%%

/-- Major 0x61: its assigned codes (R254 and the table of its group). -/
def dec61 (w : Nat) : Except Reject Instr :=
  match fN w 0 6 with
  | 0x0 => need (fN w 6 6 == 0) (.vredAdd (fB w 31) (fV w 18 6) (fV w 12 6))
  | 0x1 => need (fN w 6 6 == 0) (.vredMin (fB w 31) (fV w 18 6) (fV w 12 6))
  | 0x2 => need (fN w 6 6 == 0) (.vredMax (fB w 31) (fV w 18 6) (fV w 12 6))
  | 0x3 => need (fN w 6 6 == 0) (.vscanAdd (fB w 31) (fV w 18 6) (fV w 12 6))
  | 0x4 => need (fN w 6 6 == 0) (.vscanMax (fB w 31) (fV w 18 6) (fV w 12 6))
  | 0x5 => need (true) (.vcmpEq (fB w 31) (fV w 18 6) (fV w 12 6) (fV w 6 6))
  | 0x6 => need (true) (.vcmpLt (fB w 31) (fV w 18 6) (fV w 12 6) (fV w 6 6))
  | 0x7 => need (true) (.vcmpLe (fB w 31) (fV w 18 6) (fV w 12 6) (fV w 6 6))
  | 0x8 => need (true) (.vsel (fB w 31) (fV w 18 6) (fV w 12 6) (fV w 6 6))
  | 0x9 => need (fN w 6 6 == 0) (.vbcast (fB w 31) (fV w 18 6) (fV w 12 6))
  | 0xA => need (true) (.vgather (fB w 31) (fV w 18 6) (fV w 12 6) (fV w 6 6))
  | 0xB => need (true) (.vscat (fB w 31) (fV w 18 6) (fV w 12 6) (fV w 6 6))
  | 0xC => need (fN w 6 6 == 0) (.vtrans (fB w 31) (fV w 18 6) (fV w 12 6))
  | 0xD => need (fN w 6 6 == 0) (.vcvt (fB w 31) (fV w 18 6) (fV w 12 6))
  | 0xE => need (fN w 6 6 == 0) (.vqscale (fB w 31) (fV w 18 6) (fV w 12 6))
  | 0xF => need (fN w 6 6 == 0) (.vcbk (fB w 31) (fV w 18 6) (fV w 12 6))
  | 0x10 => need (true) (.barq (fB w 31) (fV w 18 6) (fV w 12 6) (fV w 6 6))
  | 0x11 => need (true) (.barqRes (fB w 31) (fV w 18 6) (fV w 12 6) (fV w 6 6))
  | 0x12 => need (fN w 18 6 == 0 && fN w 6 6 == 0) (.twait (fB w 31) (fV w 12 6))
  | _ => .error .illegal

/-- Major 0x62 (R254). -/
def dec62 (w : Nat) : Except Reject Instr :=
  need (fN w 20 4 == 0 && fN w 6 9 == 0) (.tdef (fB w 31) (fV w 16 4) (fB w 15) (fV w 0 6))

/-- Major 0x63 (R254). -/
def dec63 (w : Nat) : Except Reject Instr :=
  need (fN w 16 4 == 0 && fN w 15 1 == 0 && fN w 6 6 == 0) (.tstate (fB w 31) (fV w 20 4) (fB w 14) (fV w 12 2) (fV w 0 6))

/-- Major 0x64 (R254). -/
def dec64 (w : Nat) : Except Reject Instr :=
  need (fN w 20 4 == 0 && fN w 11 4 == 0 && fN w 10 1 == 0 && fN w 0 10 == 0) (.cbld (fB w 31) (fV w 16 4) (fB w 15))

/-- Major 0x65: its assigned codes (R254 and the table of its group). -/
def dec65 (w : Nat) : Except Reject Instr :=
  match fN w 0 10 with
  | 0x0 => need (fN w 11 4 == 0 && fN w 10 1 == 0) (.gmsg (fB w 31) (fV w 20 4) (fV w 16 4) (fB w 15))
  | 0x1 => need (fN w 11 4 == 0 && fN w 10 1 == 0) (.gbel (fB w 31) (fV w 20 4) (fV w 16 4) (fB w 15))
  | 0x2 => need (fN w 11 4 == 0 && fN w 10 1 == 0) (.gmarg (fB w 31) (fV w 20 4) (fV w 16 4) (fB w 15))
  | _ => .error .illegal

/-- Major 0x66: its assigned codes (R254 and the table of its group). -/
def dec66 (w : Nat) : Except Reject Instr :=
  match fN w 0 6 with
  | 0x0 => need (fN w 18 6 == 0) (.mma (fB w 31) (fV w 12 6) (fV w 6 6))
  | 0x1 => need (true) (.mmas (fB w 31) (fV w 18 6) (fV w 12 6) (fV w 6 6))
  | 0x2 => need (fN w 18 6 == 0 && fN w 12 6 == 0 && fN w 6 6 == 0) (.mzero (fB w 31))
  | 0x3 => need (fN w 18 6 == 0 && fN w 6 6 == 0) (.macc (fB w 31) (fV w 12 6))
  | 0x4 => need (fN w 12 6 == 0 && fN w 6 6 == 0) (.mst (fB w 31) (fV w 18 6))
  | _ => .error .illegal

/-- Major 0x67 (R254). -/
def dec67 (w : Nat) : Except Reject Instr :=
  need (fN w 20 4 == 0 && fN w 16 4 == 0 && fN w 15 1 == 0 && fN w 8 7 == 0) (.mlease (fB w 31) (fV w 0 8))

%%

AIM OF THE TASK:
From the first line of the listing above through the line that contains "0xD => need", set down each line without alteration, and nothing else.

RESULT OF THE TASK:
/-- Major 0x61: its assigned codes (R254 and the table of its group). -/
def dec61 (w : Nat) : Except Reject Instr :=
  match fN w 0 6 with
  | 0x0 => need (fN w 6 6 == 0) (.vredAdd (fB w 31) (fV w 18 6) (fV w 12 6))
  | 0x1 => need (fN w 6 6 == 0) (.vredMin (fB w 31) (fV w 18 6) (fV w 12 6))
  | 0x2 => need (fN w 6 6 == 0) (.vredMax (fB w 31) (fV w 18 6) (fV w 12 6))
  | 0x3 => need (fN w 6 6 == 0) (.vscanAdd (fB w 31) (fV w 18 6) (fV w 12 6))
  | 0x4 => need (fN w 6 6 == 0) (.vscanMax (fB w 31) (fV w 18 6) (fV w 12 6))
  | 0x5 => need (true) (.vcmpEq (fB w 31) (fV w 18 6) (fV w 12 6) (fV w 6 6))
  | 0x6 => need (true) (.vcmpLt (fB w 31) (fV w 18 6) (fV w 12 6) (fV w 6 6))
  | 0x7 => need (true) (.vcmpLe (fB w 31) (fV w 18 6) (fV w 12 6) (fV w 6 6))
  | 0x8 => need (true) (.vsel (fB w 31) (fV w 18 6) (fV w 12 6) (fV w 6 6))
  | 0x9 => need (fN w 6 6 == 0) (.vbcast (fB w 31) (fV w 18 6) (fV w 12 6))
  | 0xA => need (true) (.vgather (fB w 31) (fV w 18 6) (fV w 12 6) (fV w 6 6))
  | 0xB => need (true) (.vscat (fB w 31) (fV w 18 6) (fV w 12 6) (fV w 6 6))
  | 0xC => need (fN w 6 6 == 0) (.vtrans (fB w 31) (fV w 18 6) (fV w 12 6))
  | 0xD => need (fN w 6 6 == 0) (.vcvt (fB w 31) (fV w 18 6) (fV w 12 6))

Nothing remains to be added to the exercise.